-- ==== Sys2Proof/Proofs/ChamoisReductions.lean ====
section
/-!
SUPPORT. "Chamois cores, Vector arithmetic": compares, reductions over the balanced tree, the predicate operations, and the
statements about them.
-/
namespace Sys2Proof.Machine

/-! ### Compares (R188) -/

/-- Bits set one by one in ascending order. -/
def packBits (p : Nat → Bool) (n : Nat) : Nat := (List.range n).foldl (fun m i => if p i then m + 2 ^ i else m) 0

theorem packBits_succ (p : Nat → Bool) (n : Nat) :
    packBits p (n + 1) = if p n then packBits p n + 2 ^ n else packBits p n := by
  rw [packBits, List.range_succ, List.foldl_append]
  rfl

theorem packBits_lt (p : Nat → Bool) (n : Nat) : packBits p n < 2 ^ n := by
  induction n with
  | zero => exact Nat.one_pos
  | succ n ih =>
    rw [packBits_succ, Nat.pow_succ]
    split <;> omega

theorem testBit_packBits (p : Nat → Bool) {n i : Nat} (h : i < n) : (packBits p n).testBit i = p i := by
  induction n with
  | zero => exact absurd h (Nat.not_lt_zero i)
  | succ n ih =>
    have hlt := packBits_lt p n
    rw [packBits_succ]
    by_cases hi : i = n
    · subst hi
      cases hp : p i
      · exact Nat.testBit_lt_two_pow hlt
      · rw [if_pos rfl, Nat.add_comm, Nat.testBit_two_pow_add_eq, Nat.testBit_lt_two_pow hlt]
        rfl
    · have hin : i < n := by omega
      split
      · rw [Nat.add_comm, Nat.testBit_two_pow_add_gt hin, ih hin]
      · exact ih hin

/-- The predicate register that a compare makes. -/
def compared (f : Nat → Nat → Nat → Bool) (x : CCtx) (t : State) : PReg :=
  let a := readV (getC t x.c) (cvVA x.w)
  let b := readV (getC t x.c) (cvVB x.w)
  ⟨BitVec.ofNat 128 (packBits (fun i => !(a.p ||| b.p).toNat.testBit i && f (cvCond x.w) (laneBitsOf a i) (laneBitsOf b i)) 128),
    a.p ||| b.p ||| (readPr (getC t x.c) (cvPred x.w)).p⟩

theorem testBit_compared (f : Nat → Nat → Nat → Bool) (x : CCtx) (t : State) {i : Nat} (hi : i < 128) :
    (compared f x t).v.toNat.testBit i = (!(markIn t x (cvVA x.w) i || markIn t x (cvVB x.w) i) &&
      f (cvCond x.w) (laneIn t x (cvVA x.w) i) (laneIn t x (cvVB x.w) i)) ∧
    (compared f x t).p.toNat.testBit i =
      (markIn t x (cvVA x.w) i || markIn t x (cvVB x.w) i || (readPr (getC t x.c) (cvPred x.w)).p.toNat.testBit i) := by
  constructor
  · rw [compared, BitVec.toNat_ofNat, Nat.mod_eq_of_lt (packBits_lt ..), testBit_packBits _ hi, BitVec.toNat_or,
      Nat.testBit_or]
    rfl
  · rw [compared, BitVec.toNat_or, BitVec.toNat_or, Nat.testBit_or, Nat.testBit_or]
    rfl

/-- A compare at its turn: the NaN operands of the participating lanes are counted, and the predicate is on its way. -/
theorem cmpOp_turn {op c : Nat} {w : W64} {f : Nat → Nat → Nat → Bool} {nin : Nat → Nat → Nat} {s : State} {x : CCtx}
    {slot : Nat} {t : State} (hop : opcodeOf w.toNat = op) (h : chamTurn c w s = some (x, slot, t)) :
    cmpOp op c w f nin s = .next (chamDone x slot (result
      (countNan t 1 (sumNat (((List.range 128).filter fun i => (readPr (getC t c) (cvPred w.toNat)).v.toNat.testBit i).map fun i =>
        nin (laneIn t x (cvVA w.toNat) i) (laneIn t x (cvVB w.toNat) i))) x.d (0x40 + c)) c x.d 2
      (.p (cvPD w.toNat) (readPr (getC t c) (cvPred w.toNat)).v (compared f x t)))) := by
  obtain ⟨-, rfl, hw⟩ := chamTurn_ctx h
  rw [← hw]
  exact issueC_ok h hop rfl

theorem ltFV_of_isNaN {a b : FV} (h : a.isNaN = true ∨ b.isNaN = true) : ltFV a b = false := by
  cases a with
  | nan => rfl
  | inf s =>
    cases b with
    | nan => rfl
    | inf _ => exact absurd h (by simp [FV.isNaN])
    | fin _ _ _ => exact absurd h (by simp [FV.isNaN])
  | fin s m e =>
    cases b with
    | nan => rfl
    | inf _ => exact absurd h (by simp [FV.isNaN])
    | fin _ _ _ => exact absurd h (by simp [FV.isNaN])

theorem eqFV_of_isNaN {a b : FV} (h : a.isNaN = true ∨ b.isNaN = true) : eqFV a b = false := by
  rcases h with h | h <;> simp [eqFV, h]

/-- With a NaN operand no ordering holds. -/
theorem fpCompare_of_isNaN {cond a b : Nat} (hcond : cond ≤ 6) (h : (f32Of a).isNaN = true ∨ (f32Of b).isNaN = true) :
    fpCompare cond a b = decide (cond = 1 ∨ cond = 6) := by
  have hun : ((f32Of a).isNaN || (f32Of b).isNaN) = true := (Bool.or_eq_true ..).mpr h
  obtain rfl | rfl | rfl | rfl | rfl | rfl | rfl : cond = 0 ∨ cond = 1 ∨ cond = 2 ∨ cond = 3 ∨ cond = 4 ∨ cond = 5 ∨ cond = 6 := by
    omega
  all_goals simp [fpCompare, hun, ltFV_of_isNaN h, ltFV_of_isNaN h.symm, eqFV_of_isNaN h]

theorem sext_word {a : Nat} : sext 32 a = (BitVec.ofNat 32 a).toInt := sext_eq_toInt_ofNat (by decide) a

/-- Settles O28: both forms are compares of their lanes; with a NaN no ordering holds, and integers compare as signed words. -/
theorem vectorCompares : Obligations.VectorCompares := by
  refine ⟨fun q hq => ?forms, fun cond a b hcond h => fpCompare_of_isNaN hcond h, by decide, fun a b _ _ => ?integers⟩
  case forms =>
    suffices harm : ∀ c w s, exec (q.2.1 c w) s = cmpOp q.1 c w q.2.2.1 q.2.2.2 s by
      intro c w s x slot t hop h
      refine ⟨compared q.2.2.1 x t, (harm ..).trans (cmpOp_turn hop h), fun i hi => ?_⟩
      obtain ⟨-, rfl, hw⟩ := chamTurn_ctx h
      rw [← hw]
      exact testBit_compared _ x t hi
    revert q
    simp only [List.forall_mem_cons, List.not_mem_nil, false_implies, implies_true, and_true]
    exact ⟨fun _ _ _ => rfl, fun _ _ _ => rfl⟩
  case integers =>
    simp only [intCompare, sext_word, and_self]

/-! ### Reductions (R61, R189) -/

/-- A node of the tree whose absent operand leaves the other as it is. -/
structure Absorbing (f : Option FV → Option FV → Option FV × Nat) : Prop where
  none_left : ∀ y, (f none y).1 = y
  none_right : ∀ y, (f y none).1 = y

theorem redLevel_map_range (f : Option FV → Option FV → Option FV × Nat) (g : Nat → Option FV) (n : Nat) :
    (redLevel f ((List.range (2 * n)).map g)).1 = (List.range n).map fun m => (f (g (2 * m)) (g (2 * m + 1))).1 := by
  induction n generalizing g with
  | zero => rfl
  | succ n ih =>
    have hpair : (List.range (2 * (n + 1))).map g = g 0 :: g 1 :: (List.range (2 * n)).map fun i => g (i + 2) := by
      rw [Nat.mul_succ, List.range_succ_eq_map, List.range_succ_eq_map]
      simp [Function.comp_def]
    rw [hpair, List.range_succ_eq_map, List.map_cons, List.map_map]
    exact congrArg (_ :: ·) (ih fun i => g (i + 2))

/-- The leaves of a tree with one value among them. -/
def leavesAt (k : Nat) (v : FV) (i : Nat) : Option FV := if i = k then some v else none

theorem node_leavesAt {f : Option FV → Option FV → Option FV × Nat} (hf : Absorbing f) (k : Nat) (v : FV) (m : Nat) :
    (f (leavesAt k v (2 * m)) (leavesAt k v (2 * m + 1))).1 = leavesAt (k / 2) v m := by
  by_cases hleft : 2 * m = k
  · have hright : leavesAt k v (2 * m + 1) = none := if_neg (by omega)
    rw [hright, hf.none_right, leavesAt, leavesAt, if_pos hleft, if_pos (by omega)]
  · have habsent : leavesAt k v (2 * m) = none := if_neg hleft
    rw [habsent, hf.none_left, leavesAt, leavesAt]
    congr 1
    apply propext
    omega

/-- A tree with one value among its leaves gives that value. -/
theorem redFold_leavesAt {f : Option FV → Option FV → Option FV × Nat} (hf : Absorbing f) (n : Nat) {k : Nat} (v : FV)
    (hk : k < 2 ^ n) : (redFold f n ((List.range (2 ^ n)).map (leavesAt k v))).1 = some v := by
  induction n generalizing k with
  | zero =>
    have h0 : k = 0 := by omega
    subst h0
    rfl
  | succ n ih =>
    have hlevel : (redLevel f ((List.range (2 ^ (n + 1))).map (leavesAt k v))).1 =
        (List.range (2 ^ n)).map (leavesAt (k / 2) v) := by
      rw [Nat.pow_succ, Nat.mul_comm, redLevel_map_range]
      exact List.map_congr_left fun m _ => node_leavesAt hf k v m
    exact (congrArg (fun l => (redFold f n l).1) hlevel).trans (ih (by omega))

/-- A tree without leaves gives nothing. -/
theorem redFold_none {f : Option FV → Option FV → Option FV × Nat} (hf : Absorbing f) (n : Nat) :
    (redFold f n ((List.range (2 ^ n)).map fun _ => none)).1 = none := by
  induction n with
  | zero => rfl
  | succ n ih =>
    have hlevel : (redLevel f ((List.range (2 ^ (n + 1))).map fun _ => none)).1 = (List.range (2 ^ n)).map fun _ => none := by
      rw [Nat.pow_succ, Nat.mul_comm, redLevel_map_range]
      exact List.map_congr_left fun m _ => hf.none_left none
    exact (congrArg (fun l => (redFold f n l).1) hlevel).trans ih

/-- The participating lanes of va, as the leaves of the tree. -/
def leavesOf (x : CCtx) (t : State) : List (Option FV) :=
  (List.range 128).map fun i =>
    if (readPr (getC t x.c) (cvPred x.w)).v.toNat.testBit i then some (f32Of (laneIn t x (cvVA x.w) i)) else none

theorem leavesOf_none {x : CCtx} {t : State} (h : ∀ i, i < 128 → (readPr (getC t x.c) (cvPred x.w)).v.toNat.testBit i = false) :
    leavesOf x t = (List.range (2 ^ 7)).map fun _ => none :=
  List.map_congr_left fun i hi => by rw [h i (List.mem_range.mp hi)]; rfl

theorem leavesOf_one {x : CCtx} {t : State} {k : Nat}
    (h : ∀ i, i < 128 → (readPr (getC t x.c) (cvPred x.w)).v.toNat.testBit i = decide (i = k)) :
    leavesOf x t = (List.range (2 ^ 7)).map (leavesAt k (f32Of (laneIn t x (cvVA x.w) k))) := by
  refine List.map_congr_left fun i hi => ?_
  rw [h i (List.mem_range.mp hi), leavesAt]
  by_cases hik : i = k
  · rw [if_pos hik, hik, decide_eq_true rfl, if_pos rfl]
  · rw [if_neg hik, decide_eq_false hik]
    rfl

/-- The state of a reduction once its NaNs are counted. -/
def reduceCounted (f : Option FV → Option FV → Option FV × Nat) (x : CCtx) (t : State) : State :=
  countNan (countNan t 1 (nanCount ((leavesOf x t).filterMap id)) x.d x.u) 2 (redFold f 7 (leavesOf x t)).2 x.d x.u

/-- The mark of a reduction: a participating lane is poisoned, or a predicate bit. -/
def reducePoison (x : CCtx) (t : State) : Bool :=
  decide (((readV (getC t x.c) (cvVA x.w)).p &&& (readPr (getC t x.c) (cvPred x.w)).v) ≠ 0) ||
    decide ((readPr (getC t x.c) (cvPred x.w)).p ≠ 0)

theorem reduceOp_turn {op c : Nat} {w : W64} {f : Option FV → Option FV → Option FV × Nat} {empty : FV} {s : State} {x : CCtx}
    {slot : Nat} {t : State} (hop : opcodeOf w.toNat = op) (h : chamTurn c w s = some (x, slot, t)) :
    reduceOp op c w f empty s = .next (chamDone x slot (result (reduceCounted f x t) x.c x.d 10 (.s (cvS x.w)
      ⟨BitVec.ofNat 64 (f32Bits ((redFold f 7 (leavesOf x t)).1.getD empty)), reducePoison x t⟩))) := by
  obtain ⟨-, rfl, hw⟩ := chamTurn_ctx h
  exact issueC_ok h hop rfl

/-- The larger of two values, either of which may be absent. -/
def maxNode (a b : Option FV) : Option FV × Nat :=
  (match a, b with
    | none, y => y
    | x, none => x
    | some x, some y => some (maxFV x y), 0)

theorem absorbing_sum : Absorbing fun a b => (addOpt a b, addMade a b) :=
  ⟨fun y => by cases y <;> rfl, fun y => by cases y <;> rfl⟩

theorem absorbing_max : Absorbing maxNode := ⟨fun y => by cases y <;> rfl, fun y => by cases y <;> rfl⟩

/-- A predicate operation at its turn (R188). -/
theorem predOp_turn {op c : Nat} {w : W64} {f : W128 → W128 → W128} {two : Bool} {s : State} {x : CCtx} {slot : Nat} {t : State}
    (hop : opcodeOf w.toNat = op) (h : chamTurn c w s = some (x, slot, t)) :
    predOp op c w f two s = .next (chamDone x slot (result t c x.d 2 (.p (cvPD w.toNat) (BitVec.allOnes 128)
      ⟨f (readPr (getC t c) (cvPA w.toNat)).v (readPr (getC t c) (cvPB w.toNat)).v,
        if two then (readPr (getC t c) (cvPA w.toNat)).p ||| (readPr (getC t c) (cvPB w.toNat)).p
        else (readPr (getC t c) (cvPA w.toNat)).p⟩))) := by
  obtain ⟨-, rfl, hw⟩ := chamTurn_ctx h
  rw [← hw]
  exact issueC_ok h hop rfl

/-- Settles O29: absent operands leave the other as it is, so that no lane and one lane give what they must. -/
theorem reductionsAndPredicates : Obligations.ReductionsAndPredicates := by
  refine ⟨fun q hq => ?reductions, fun q hq => ?predicates⟩
  case reductions =>
    suffices harm : Absorbing q.2.2.1 ∧ ∀ c w s, exec (q.2.1 c w) s = reduceOp q.1 c w q.2.2.1 q.2.2.2 s by
      obtain ⟨hf, harm⟩ := harm
      intro c w s x slot t hop h
      have hexec := (harm ..).trans (reduceOp_turn (f := q.2.2.1) (empty := q.2.2.2) hop h)
      obtain ⟨-, rfl, hw⟩ := chamTurn_ctx h
      simp only [← hw]
      refine ⟨_, _, _, hexec, rfl, ?_, fun hnone => ?_, fun k hk hone => ?_, ?_⟩
      · rw [reducePoison, Bool.or_eq_true, decide_eq_true_eq, decide_eq_true_eq]
      · rw [leavesOf_none hnone, redFold_none hf]
        rfl
      · rw [leavesOf_one hone, redFold_leavesAt hf 7 _ hk]
        rfl
      · exact onlyParams_trans (onlyParams_countNan ..) (onlyParams_countNan ..)
    revert q
    simp only [List.forall_mem_cons, List.not_mem_nil, false_implies, implies_true, and_true]
    exact ⟨⟨absorbing_sum, fun _ _ _ => rfl⟩, absorbing_max, fun _ _ _ => rfl⟩
  case predicates =>
    suffices harm : ∀ c w s, exec (q.2.1 c w) s = predOp q.1 c w q.2.2.1 q.2.2.2 s from
      fun c w s x slot t hop h => (harm ..).trans (predOp_turn hop h)
    revert q
    simp only [List.forall_mem_cons, List.not_mem_nil, false_implies, implies_true, and_true]
    exact ⟨fun _ _ _ => rfl, fun _ _ _ => rfl, fun _ _ _ => rfl, fun _ _ _ => rfl⟩

end Sys2Proof.Machine
end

Exercise aim>
An exact copy of the lines above, from the one containing "[Nat.mul_succ, List.range_succ_eq_map, List.range_succ_eq_map]" through the one containing "by_cases hleft : 2 * m = k", is the whole of the answer.

Exercise solution>
      rw [Nat.mul_succ, List.range_succ_eq_map, List.range_succ_eq_map]
      simp [Function.comp_def]
    rw [hpair, List.range_succ_eq_map, List.map_cons, List.map_map]
    exact congrArg (_ :: ·) (ih fun i => g (i + 2))

/-- The leaves of a tree with one value among them. -/
def leavesAt (k : Nat) (v : FV) (i : Nat) : Option FV := if i = k then some v else none

theorem node_leavesAt {f : Option FV → Option FV → Option FV × Nat} (hf : Absorbing f) (k : Nat) (v : FV) (m : Nat) :
    (f (leavesAt k v (2 * m)) (leavesAt k v (2 * m + 1))).1 = leavesAt (k / 2) v m := by
  by_cases hleft : 2 * m = k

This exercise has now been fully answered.